The Government in power in Westminster after the next election must offer firms security if it wants them to invest in the North Sea.
That could mean leaving current arrangements in place so long as ministers provide assurance they won’t be “fiddled” with. They could enact legislation that would say rates and allowances will remain in place for five years or so.

All the same, Kistos would still consider increasing its exposure to the UK through the acquisition of assets that are already in production.

“Acquisitions we can still look at because if it’s a currently producing asset you can model that,” observed Mr Austin, who reckons the UK will need oil and gas for years.

It makes more sense for the country to produce its own resources rather than rely on imports both on energy security and emissions grounds.

In February Kistos moved to capitalise on the UK’s reliance on gas by acquiring storage assets that could be adapted in support of the energy transition.

The company bought salt caverns in Cheshire from EDF in a £25m deal, as the French giant focuses on nuclear.

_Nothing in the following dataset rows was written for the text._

theorem takeMatch_besidesMatch {s : State} (hb : ended s = false) (u : State) :
    takeMatch (besidesMatch u s) = unlessEnded (besides u) (takeMatch s) := by
  have hflush : flushLiteral s.enc.s (besidesMatch u s) = unlessEnded (besidesMatch u) (flushLiteral s.enc.s s) := by
    rw [← flushLiteral_unlessEnded (aside_besidesMatch u) (by rfl), unlessEnded_of_running hb]
  show unlessEnded copyMatch (flushLiteral s.enc.s (besidesMatch u s)) =
    unlessEnded (besides u) (unlessEnded copyMatch (flushLiteral s.enc.s s))
  rw [hflush]
  exact unlessEnded_unlessEnded (fun h => h) fun h => copyMatch_besidesMatch h u

/-- WINDOW, HASH, PROBE and CANDIDATE set what the rest of the position reads (R152 to R155): the candidate position only where
there is an entry, and then the match registers alone are as they were. -/
theorem probed_carryScan (u s : State) : carryScan (probed (carryScan u s)) (probed s) = probed (carryScan u s) ∧
    (probed (carryScan u s)).enc.e = (probed s).enc.e ∧
    ((probed s).enc.e ≠ 0 → besidesMatch u (probed s) = probed (carryScan u s)) := by
  have hq : (probeOp (hashOp (windowOp (carryScan u s)))).enc.e = (probeOp (hashOp (windowOp s))).enc.e := rfl
  unfold probed candidateOp
  rw [hq]
  by_cases he : (probeOp (hashOp (windowOp s))).enc.e = 0
  · simp only [if_pos he]
    exact ⟨rfl, rfl, fun h => absurd he h⟩
  · simp only [if_neg he]
    exact ⟨rfl, rfl, fun _ => rfl⟩

theorem isMatch_probed_carryScan (u s : State) : isMatch (probed (carryScan u s)) = isMatch (probed s) := by
  obtain ⟨-, he, hp⟩ := probed_carryScan u s
  by_cases h0 : (probed s).enc.e = 0
  · have hno (p : State) (h : p.enc.e = 0) : isMatch p = false := by simp [isMatch, h]
    rw [hno _ (he.trans h0), hno _ h0]
  · rw [← hp h0]
    rfl

theorem alike_besides {s : State} (h : s.activity = .scan ∨ s.activity = .idle) (u : State) :
    Alike s (unlessEnded (besides u) s) := by
  rcases h with h | h
  · rw [unlessEnded_of_running (by simp [ended, h])]
    exact (alike_scan_iff h).2 rfl
  · rw [unlessEnded_of_ended (ended_iff.2 h)]
    exact .refl s

theorem alike_scanPosition {s : State} (ha : s.activity = .scan) (u : State) :
    Alike (scanPosition s) (scanPosition (carryScan u s)) := by
  have hact : (probed s).activity = .scan := (probed_activity s).trans ha
  obtain ⟨hcarry, -, hmatch⟩ := probed_carryScan u s
  rw [scanPosition_eq, scanPosition_eq, isMatch_probed_carryScan]
  refine alike_ite (fun hm => ?_) fun _ => ?_
  · rw [← hmatch (isMatch_entry hm), takeMatch_besidesMatch (by simp [ended, hact])]
    refine alike_besides ?_ u
    rcases emits_takeMatch (probed s) with ⟨h, -⟩ | ⟨h, -⟩
    · exact .inl (h.trans hact)
    · exact .inr h
  · rw [← hcarry]
    exact (alike_scan_iff (by exact hact)).2 (by rfl)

“We agreed to buy the gas storage asset because we know it’s a strategic asset for the UK but also its outside the [oil and gas production] ring fence,” said Mr Austin. “The profits on it get taxed at 25%, not 75% to 78%.

“As a gas producer having access to storage means that when prices are low we can fill up our own store and then we can sell it out at a later stage.”

Mr Austin cut the deal on attractive-looking terms. Kistos is paying £25m for assets that generated £32m profits in 2022.

READ MORE: Kistos returns to acquisition trail with Cheshire gas storage deal

The caverns could be repurposed to store hydrogen or compressed air.

That would allow Kistos to support the drive to develop low carbon energy sources. It is unlikely to invest in wind farms because the cost of capital of oil and gas firms is much higher than wind-focused players.

Speaking on the day the Scottish Government scrapped emissions reductions targets that experts said were undeliverable, Mr Austin had no comment to make on the administration’s policies.

However, he noted: “It’s interesting that they’ve now come out against changes in the windfall tax.”

On Tuesday shares in North Sea-focused Deltic Energy plunged around 40% after the company said it was struggling to secure backing for work on a big find it made with Shell.

The company said: "The feedback from Deltic's Pensacola farm-out process has indicated that the continual tinkering with the Energy Profits Levy and resultant fiscal uncertainty created by the current government, along with recent rhetoric emanating from the Labour Party, have had a severely negative effect on the ability of UK Exploration and Production companies to commit to long term investments in the North Sea."

It added: "Against this hostile political environment … Deltic have not yet been able to secure a farm-out partner for Pensacola."

Deltic warned that if it does not secure the backing required by the end of this month it may have to withdraw from the licence concerned.